Member of the House of Councillors
- In office 11 July 1977 – 25 March 1995
- Preceded by: Multi-member district
- Succeeded by: Yoshiki Yamashita
- Constituency: National district (1977–1983) Osaka at-large (1983–1995)
- In office 8 July 1968 – 7 July 1974
- Constituency: National district

Personal details
- Born: 山田 勇 (Yamada Isamu) 30 January 1932 Asahikawa, Hokkaido, Japan
- Died: 3 May 2007 (aged 75) Nishinomiya, Hyōgo, Japan
- Party: Liberal Democratic
- Occupation: Politician, comedian

= Knock Yokoyama =

Japanese politician and comedian

Knock Yokoyama (横山 ノック, Yokoyama Nokku) was a Japanese politician and comedian.

Born Isamu Yamada (山田勇 Yamada Isamu) in Asahikawa (Hokkaido), he adopted his current stage name while directing the Manga Trio manzai troupe from 1959 to 1968. Following his comedy years, he went into the construction industry and served as a director at several major construction firms in the Kansai region.

He became governor of Osaka Prefecture in 1995, running as an independent and joining the Liberal Democratic Party (LDP) after his election.

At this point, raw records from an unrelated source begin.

@[simp] theorem State.traffic_evqShow (l : Nat) : (s.evqShow l).traffic = s.traffic := by simp [State.evqShow]
@[simp] theorem State.traffic_laneOff (l : Nat) : (s.laneOff l).traffic = s.traffic := by simp [State.laneOff]
@[simp] theorem State.traffic_lostRefresh : s.lostRefresh.traffic = s.traffic := by
  unfold State.lostRefresh
  dsimp only
  split <;> rfl
@[simp] theorem State.traffic_migEnd (m : Migration) (status : Nat) : (s.migEnd m status).traffic = s.traffic := by
  unfold State.migEnd
  dsimp only
  split <;> simp [State.flogCommit]
@[simp] theorem State.traffic_trapLane (l code : Nat) : (s.trapLane l code).traffic = s.traffic := by
  unfold State.trapLane
  dsimp only
  split
  · rfl
  · split
    · simp [↓State.traffic_migEnd, ↓State.traffic_ite, ↓State.traffic_withRepairs, State.setRole]
    · simp [↓State.traffic_ite, ↓State.traffic_withRepairs, State.setRole]
@[simp] theorem State.traffic_raiseEvent (l : Nat) (e : LEvent) : (s.raiseEvent l e).traffic = s.traffic := by
  simp [State.raiseEvent, State.traceEvent, State.trace]
@[simp] theorem State.traffic_frameEvents (ns : List Nat) (tk : FTime) (j : Int) (subst : Bool) (lanes : List Nat) :
    (s.frameEvents ns tk j subst lanes).traffic = s.traffic := by
  refine State.traffic_foldl _ _ _ fun u l => ?_
  split <;> simp
end
end Sys2Proof.Machine
end

section
/-! SUPPORT. The frames that a port receives: what an accepted frame does. -/
open Sys2Proof Sys2Proof.Machine
namespace Sys2Proof.Machine

/-! ### Changes of registers alone -/

theorem State.wrote_trans {s t u : State} {L M : List Nat} (h : u.wrote t L) (h' : t.wrote s M) : u.wrote s (L ++ M) := by
  obtain ⟨hu, hr⟩ := h
  obtain ⟨ht, hr'⟩ := h'
  refine ⟨by rw [hu, ht], fun o ho => ?_⟩
  rw [List.mem_append, not_or] at ho
  exact (hr o ho.1).trans (hr' o ho.2)

theorem State.wrote_mono {s u : State} {L M : List Nat} (h : u.wrote s L) (hs : ∀ o ∈ L, o ∈ M) : u.wrote s M :=
  ⟨h.1, fun o ho => h.2 o fun hm => ho (hs o hm)⟩

theorem State.fset_wrote (s : State) (o : Nat) (b : Bits) (x : Nat) : (s.fset o b x).wrote s [o] :=
  ⟨rfl, fun _ hp => s.rget_fset_ne b x fun h => hp (by simp [h])⟩

theorem State.countN_wrote (s : State) (o n : Nat) : (s.countN o n).wrote s [o] := by
  unfold State.countN
  dsimp only
  split
  · exact State.wrote_mono (State.wrote_trans (State.fset_wrote _ o _ _) (s.fset_wrote o _ _)) (by simp)
  · exact s.fset_wrote o _ _

/-- A counter of a port changes its register alone (R91). -/
theorem State.tthCountN_wrote (s : State) (t k n : Nat) : (s.tthCountN t k n).wrote s [rTTH_ERR t k] := by
  unfold State.tthCountN
  split
  · exact s.countN_wrote _ _
  · exact s.wrote_refl _

/-- What the plan says of a tether and its gondolas stands in the working copies. -/
theorem State.tetherKey_of_wrote {s u : State} {L : List Nat} (h : u.wrote s L) (t : Nat) : u.tetherKey t = s.tetherKey t := by rw [h.1]; rfl
theorem State.gk_of_wrote {s u : State} {L : List Nat} (h : u.wrote s L) (t g : Nat) : u.gk t g = s.gk t g := by rw [h.1]; rfl
theorem State.planChs_of_wrote {s u : State} {L : List Nat} (h : u.wrote s L) (k : Nat) : u.planChs k = s.planChs k := by rw [h.1]; rfl
theorem State.gd_of_wrote {s u : State} {L : List Nat} (h : u.wrote s L) (k : Nat) : u.gd k = s.gd k := by rw [h.1]; rfl

/-- Presence is told by the plan and by PRES0 and PRES1 of the tether. -/
theorem State.present_congr {s u : State} (t g : Nat) (hk : u.tetherKey t = s.tetherKey t)
    (h0 : s.tetherKey t < 24 → u.rget (rTTH_PRES0 (s.tetherKey t)) = s.rget (rTTH_PRES0 (s.tetherKey t)))
    (h1 : s.tetherKey t < 24 → u.rget (rTTH_PRES1 (s.tetherKey t)) = s.rget (rTTH_PRES1 (s.tetherKey t))) :
    u.present t g = s.present t g := by
  unfold State.present State.pairMask
  rw [hk]
  split
  · next hlt => rw [h0 hlt, h1 hlt]
  · rfl

/-! ### An accepted frame (R89) -/

/-- The port with its sets looked at: no code violation to count. -/
def State.rxSeen (s : State) (t : Nat) : State := s.tthCountN t cCVERR 0

theorem State.rxSeen_wrote (s : State) (t : Nat) : (s.rxSeen t).wrote s [rTTH_ERR t cCVERR] := s.tthCountN_wrote _ _ _

@[simp] theorem State.rxSeen_gd (s : State) (t k : Nat) : (s.rxSeen t).gd k = s.gd k := State.gd_of_wrote (s.rxSeen_wrote t) k
@[simp] theorem State.rxSeen_gk (s : State) (t j g : Nat) : (s.rxSeen t).gk j g = s.gk j g := State.gk_of_wrote (s.rxSeen_wrote t) j g
@[simp] theorem State.rxSeen_planChs (s : State) (t k : Nat) : (s.rxSeen t).planChs k = s.planChs k :=
  State.planChs_of_wrote (s.rxSeen_wrote t) k
@[simp] theorem State.rxSeen_present (s : State) (t j g : Nat) : (s.rxSeen t).present j g = s.present j g := by
  have h := s.rxSeen_wrote t
  refine State.present_congr _ _ (State.tetherKey_of_wrote h j) (fun hk => h.2 _ ?_) (fun hk => h.2 _ ?_) <;>
    simp only [rTTH_PRES0, rTTH_PRES1, rTTH_ERR, cCVERR, List.mem_singleton] <;> omega

/-- A frame received without a fault by a port in UP has its effect. -/
theorem State.rx_good (s : State) (t : Nat) (q : RxQual) (fr : Frame) (f : State → State) (hl : s.link t = lkUP) (hq : goodRx q fr) :
    s.rx t q fr f = f (s.rxSeen t) := by
  obtain ⟨hcv, hbt, hcrc, heof, hfmt, hfull, hwin⟩ := hq
  simp [State.rx, State.rxCheck, State.rxSeen, hl, hcv, hbt, hcrc, heof, hfmt, hfull, hwin]

/-! ### Credits (R68, R89) -/

/-- Credits that find room are returned. -/
theorem State.returnCredits_fit (s : State) (t g n : Nat) (h : (s.gd (s.gk t g)).credDn + n ≤ 15) :
    s.returnCredits t g n = (s.updGd (s.gk t g) (fun d => { d with credDn := min 15 ((s.gd (s.gk t g)).credDn + n) }), true) := by
  rw [State.returnCredits]
  exact if_neg (by omega)

/-- Credits beyond 15 are counted as a fault of the frame's form. -/
theorem State.returnCredits_over (s : State) (t g n : Nat) (h : 15 < (s.gd (s.gk t g)).credDn + n) :
    s.returnCredits t g n =
      ((s.updGd (s.gk t g) (fun d => { d with credDn := min 15 ((s.gd (s.gk t g)).credDn + n) })).tthCountN t cFMTERR 1, false) := by
  rw [State.returnCredits]
  exact if_pos h

/-- A change of the gondolas as the device sees them after and before a change of registers. -/
theorem State.wrote_updGd {s v u : State} {L M : List Nat} (k : Nat) (f : GonDev → GonDev) (hv : v.wrote s L)
    (hu : u.wrote (v.updGd k f) M) : u.gd k = f (s.gd k) ∧ u.wrote { s with gdev := u.gdev } (M ++ L) := by
  obtain ⟨hv1, hv2⟩ := hv
  obtain ⟨hu1, hu2⟩ := hu
  refine ⟨?_, ?_, fun o ho => ?_⟩
  · rw [hu1]
    show (v.updGd k f).gd k = _
    rw [State.gd_updGd, hv1]
    rfl
  · rw [hu1, hv1]
    rfl
  · rw [List.mem_append, not_or] at ho
    exact (hu2 o ho.1).trans (hv2 o ho.2)

/-- The credits returned to a gondola change its count alone, and the counter of faults when they are too many. -/
theorem State.returnCredits_seen (s : State) (t g n : Nat) :
    (((s.rxSeen t).returnCredits t g n).1.gd (s.gk t g)) = { s.gd (s.gk t g) with credDn := min 15 ((s.gd (s.gk t g)).credDn + n) }
      ∧ ((s.rxSeen t).returnCredits t g n).1.wrote { s with gdev := ((s.rxSeen t).returnCredits t g n).1.gdev }
        [rTTH_ERR t cCVERR, rTTH_ERR t cFMTERR] := by
  have hw : ∃ M, (∀ o ∈ M, o = rTTH_ERR t cFMTERR) ∧ ((s.rxSeen t).returnCredits t g n).1.wrote
      ((s.rxSeen t).updGd (s.gk t g) (fun d => { d with credDn := min 15 ((s.gd (s.gk t g)).credDn + n) })) M := by
    rcases Nat.lt_or_ge 15 ((s.gd (s.gk t g)).credDn + n) with h | h
    · refine ⟨[rTTH_ERR t cFMTERR], fun _ => List.mem_singleton.1, ?_⟩
      rw [State.returnCredits_over _ _ _ _ (by simpa using h)]
      simpa using State.tthCountN_wrote _ t cFMTERR 1
    · refine ⟨[], by simp, ?_⟩
      rw [State.returnCredits_fit _ _ _ _ (by simpa using h)]
      simpa using State.wrote_refl _ _
  obtain ⟨M, hM, hw⟩ := hw
  obtain ⟨hg, hr⟩ := State.wrote_updGd _ _ (s.rxSeen_wrote t) hw
  refine ⟨hg, State.wrote_mono hr fun o ho => ?_⟩
  rw [List.mem_append, List.mem_singleton] at ho
  rcases ho with ho | rfl
  · simp [hM o ho]
  · simp

theorem execCreditReceive_good (s : State) (t : Fin 25) (pos : Fin 64) (n : BitVec 4) (q : RxQual) (hl : s.link t = lkUP)
    (hq : goodRx q (mkFrame 13 0 pos q.seq 0 [BitVec.ofNat 8 n.toNat, 0])) :
    Completes (.creditReceive t pos n q) s (fun u => (u.gd (s.gk t pos)).credDn = min 15 ((s.gd (s.gk t pos)).credDn + n.toNat)
        ∧ u.wrote { s with gdev := u.gdev } [rTTH_ERR t cCVERR, rTTH_ERR t cFMTERR]) := by
  refine ⟨_, rfl, ?_⟩
  rw [State.rx_good s t q _ _ hl hq]
  obtain ⟨hg, hw⟩ := s.returnCredits_seen t pos n.toNat
  exact ⟨by rw [hg], hw⟩
end Sys2Proof.Machine
end

section
/-! SUPPORT. The frames of a gondola that a port receives: TICK_UP, the answers to its requests and its stream data. -/
open Sys2Proof Sys2Proof.Machine
namespace Sys2Proof.Machine

/-! ### TICK_UP (R60) -/

/-- What a TICK_UP reports of the gondola itself stands in its record; all that follows from it leaves that. -/
theorem State.upReport_traffic (s : State) (t addr : Nat) (f : BitVec 80) :
    (s.upReport t addr f).traffic.missRun (s.gk t addr) = 0
      ∧ (s.upReport t addr f).traffic.vbus (s.gk t addr) = BitVec.ofNat 16 (upVBUS f) := by
  unfold State.upReport
  dsimp only
  simp only [State.traffic_ite, State.traffic_faultCause, State.traffic_foldl, State.traffic_noteLevels, State.traffic_portsReported,
    implies_true, ite_self]
  simp [State.traffic]

/-- The frame of a TICK_UP (R60). -/
def tickUpFrame (pos : Fin 64) (seq : BitVec 8) (fixed : BitVec 80) (recs : List (BitVec 128)) : Frame :=
  mkFrame 2 0 pos seq 0 (leBytes 10 fixed.toNat ++ recs.flatMap (fun r => leBytes 16 r.toNat))

section
variable {s : State} {t : Fin 25} {pos : Fin 64} {seq : BitVec 8} {fixed : BitVec 80} {recs : List (BitVec 128)} {q : RxQual}
  (hl : s.link t = lkUP) (hq : goodRx q (tickUpFrame pos seq fixed recs)) (hp : s.present t (if t.val = 24 then 0 else pos.val) = true)
  (hplan : s.planChs (s.gk t pos) ≠ []) (hrecs : ∀ r ∈ recs, recCH r ∈ s.planChs (s.gk t pos))
include hl hq hp hplan hrecs

/-- An accepted TICK_UP of a gondola in the plan first returns its credits; if they find room it is taken, and what follows the report of the
gondola leaves the traffic record. -/
theorem execTickUpReceive_admitted (c : State × Bool) (hc : (s.rxSeen t).returnCredits t pos (upCRET fixed) = c) :
    ∃ v, execTickUpReceive t pos seq fixed recs q s = .next (if (!c.2) = true then c.1 else v)
      ∧ v.traffic = (c.1.upReport t pos fixed).traffic := by
  have hin : ¬(((s.rxSeen t).planChs ((s.rxSeen t).gk t pos)).isEmpty = true
      ∨ (!recs.all fun r => ((s.rxSeen t).planChs ((s.rxSeen t).gk t pos)).contains (recCH r)) = true) := by
    simpa [hplan] using hrecs
  have hrx := fun f => State.rx_good s t q _ f hl hq
  refine ⟨?v, ?outcome, ?kept⟩
  case outcome =>
    rw [execTickUpReceive, ← tickUpFrame, hrx]
    dsimp only
    rw [if_neg (by simp [hp]), if_neg hin, hc]
  rw [State.traffic_frameEvents, State.traffic_foldl, State.traffic_foldl]
  · simp
  · intro u r
    split <;> simp
  · intro u n
    simp

theorem execTickUpReceive_fit (hc : (s.gd (s.gk t pos)).credDn + upCRET fixed ≤ 15) :
    Completes (.tickUpReceive t pos seq fixed recs q) s (fun u =>
      (u.gd (s.gk t pos)).missRun = 0 ∧ (u.gd (s.gk t pos)).vbus = BitVec.ofNat 16 (upVBUS fixed)) := by
  obtain ⟨v, hv, ht⟩ := execTickUpReceive_admitted hl hq hp hplan hrecs _ (State.returnCredits_fit _ _ _ _ (by simpa using hc))
  have hk : ∀ f, ((s.rxSeen t).updGd (s.gk t pos) f).gk t pos = s.gk t pos := fun _ => s.rxSeen_gk t t pos
  have hr := State.upReport_traffic ((s.rxSeen t).updGd (s.gk t pos)
    (fun d => { d with credDn := min 15 ((s.gd (s.gk t pos)).credDn + upCRET fixed) })) t pos fixed
  refine ⟨v, hv, ?_⟩
  simp only [State.rxSeen_gk, State.rxSeen_gd] at ht
  rw [← ht, hk] at hr
  exact hr

theorem execTickUpReceive_over (hc : 15 < (s.gd (s.gk t pos)).credDn + upCRET fixed) :
    Completes (.tickUpReceive t pos seq fixed recs q) s (fun u =>
      u.gd (s.gk t pos) = { s.gd (s.gk t pos) with credDn := 15 }
        ∧ u.wrote { s with gdev := u.gdev } [rTTH_ERR t cCVERR, rTTH_ERR t cFMTERR]) := by
  obtain ⟨hg, hw⟩ := s.returnCredits_seen t pos (upCRET fixed)
  obtain ⟨v, hv, -⟩ := execTickUpReceive_admitted hl hq hp hplan hrecs _ rfl
  have h2 : ((s.rxSeen t).returnCredits t pos (upCRET fixed)).2 = false := by
    rw [State.returnCredits_over _ _ _ _ (by simpa using hc)]
  rw [Nat.min_eq_left (by omega)] at hg
  exact ⟨_, hv.trans (by rw [h2]; rfl), hg, hw⟩
end

/-! ### A missing TICK_UP (R87, R89) -/

/-- A frame that came leaves the state. -/
theorem execTickUpMissing_came (s : State) (t : Fin 25) (pos : Fin 64) (h : s.upCame t (s.gk t pos) = true) :
    Completes (.tickUpMissing t pos) s (fun u => u = s) :=
  ⟨s, if_pos (.inr (.inr (.inl h))), rfl⟩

He enjoyed great popularity as governor, mostly due to his existing fame as a comedian.

In 2000, a 21-year-old campaign volunteer accused Yokoyama of sexual harassment, claiming that the governor groped her for 30 minutes in the back of a campaign truck. Yokoyama denied the charges, but the Osaka District Court found him liable for ¥11 million in damages, following a highly publicized trial in which the plaintiff testified from behind an opaque screen to avoid revealing her identity. Following the judgment, Yokoyama resigned: he was replaced by a female LDP bureaucrat, Fusae Ohta.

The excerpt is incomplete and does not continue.